> **Task description**:
Retrieve each line that contains the word "lengthOf" from the entries below.

> **Saved entries**:

/-- The state in which the fetch of the byte `n` bytes after the opcode begins (R104, R309). -/
def fetching (s : State) (n : Nat) : State :=
  { s with history := historyAfter s, regs := { s.regs with pc := s.regs.pc + BitVec.ofNat 16 n } }

/-- R802 (its clause on fetches): a fetch that faults leaves PC at the byte that could not be read, the history ring
holding the step's PC, and nothing else changed. -/
def Obligations.FetchFaultIsPrecise : Prop :=
  ∀ (s : State) (e : Trap), s.CpuNext → s.interruptTaken = false →
    (busRead s s.regs.pc = .error e → step s = .next { fetching s 0 with status := .faulted e }) ∧
    (∀ op, busRead s s.regs.pc = .ok op → 2 ≤ lengthOf op → busRead s (s.regs.pc + 1) = .error e →
      step s = .next { fetching s 1 with status := .faulted e }) ∧
    (∀ op v, busRead s s.regs.pc = .ok op → lengthOf op = 3 → busRead s (s.regs.pc + 1) = .ok v →
      busRead s (s.regs.pc + 2) = .error e → step s = .next { fetching s 2 with status := .faulted e })

/-! ## Faulting data accesses -/

/-- `o` is `s` stopped by the fault `e`, nothing else changed (R801, R802). -/
def StopsIn (o : Out) (s : State) (e : Trap) : Prop := o = .next { s with status := .faulted e }

/-- R802: an instruction whose first operand read faults changes nothing but the status. (The reads of `LDH A,(a8)` and
`LD A,(C)` go to 0xFF00-0xFFFF, where no access faults.) -/
def Obligations.OperandReadFaultIsPrecise : Prop :=
  ∀ (s : State) (e : Trap),
    (busRead s (s.regs.h ++ s.regs.l) = .error e →
      (∀ dst, StopsIn (exec (Instr.ldRegAtHL dst) s) s e) ∧ StopsIn (exec .ld_A_atHLI s) s e ∧
      StopsIn (exec .ld_A_atHLD s) s e ∧ (∀ op, StopsIn (exec (Instr.alu op .atHL) s) s e) ∧
      StopsIn (exec (Instr.inc .atHL) s) s e ∧ StopsIn (exec (Instr.dec .atHL) s) s e ∧
      (∀ op, StopsIn (exec (Instr.rot op .atHL) s) s e) ∧ (∀ b, StopsIn (exec (Instr.bit b .atHL) s) s e) ∧
      (∀ b, StopsIn (exec (Instr.res b .atHL) s) s e) ∧ (∀ b, StopsIn (exec (Instr.set b .atHL) s) s e)) ∧
    (busRead s (s.regs.b ++ s.regs.c) = .error e → StopsIn (exec .ld_A_atBC s) s e) ∧
    (busRead s (s.regs.d ++ s.regs.e) = .error e → StopsIn (exec .ld_A_atDE s) s e) ∧
    (∀ a, busRead s a = .error e → StopsIn (exec (.ld_A_atA16 a) s) s e) ∧
    (∀ lo, busRead s s.regs.sp = .error e ∨
        (busRead s s.regs.sp = .ok lo ∧ busRead s (s.regs.sp + 1) = .error e) →
      (∀ q, StopsIn (exec (Instr.pop q) s) s e) ∧ StopsIn (exec .ret s) s e ∧ StopsIn (exec .reti s) s e ∧
      (∀ cc, s.regs.holds cc = true → StopsIn (exec (Instr.retCond cc) s) s e))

> **Output for this task**:
    (∀ op, busRead s s.regs.pc = .ok op → 2 ≤ lengthOf op → busRead s (s.regs.pc + 1) = .error e →
    (∀ op v, busRead s s.regs.pc = .ok op → lengthOf op = 3 → busRead s (s.regs.pc + 1) = .ok v →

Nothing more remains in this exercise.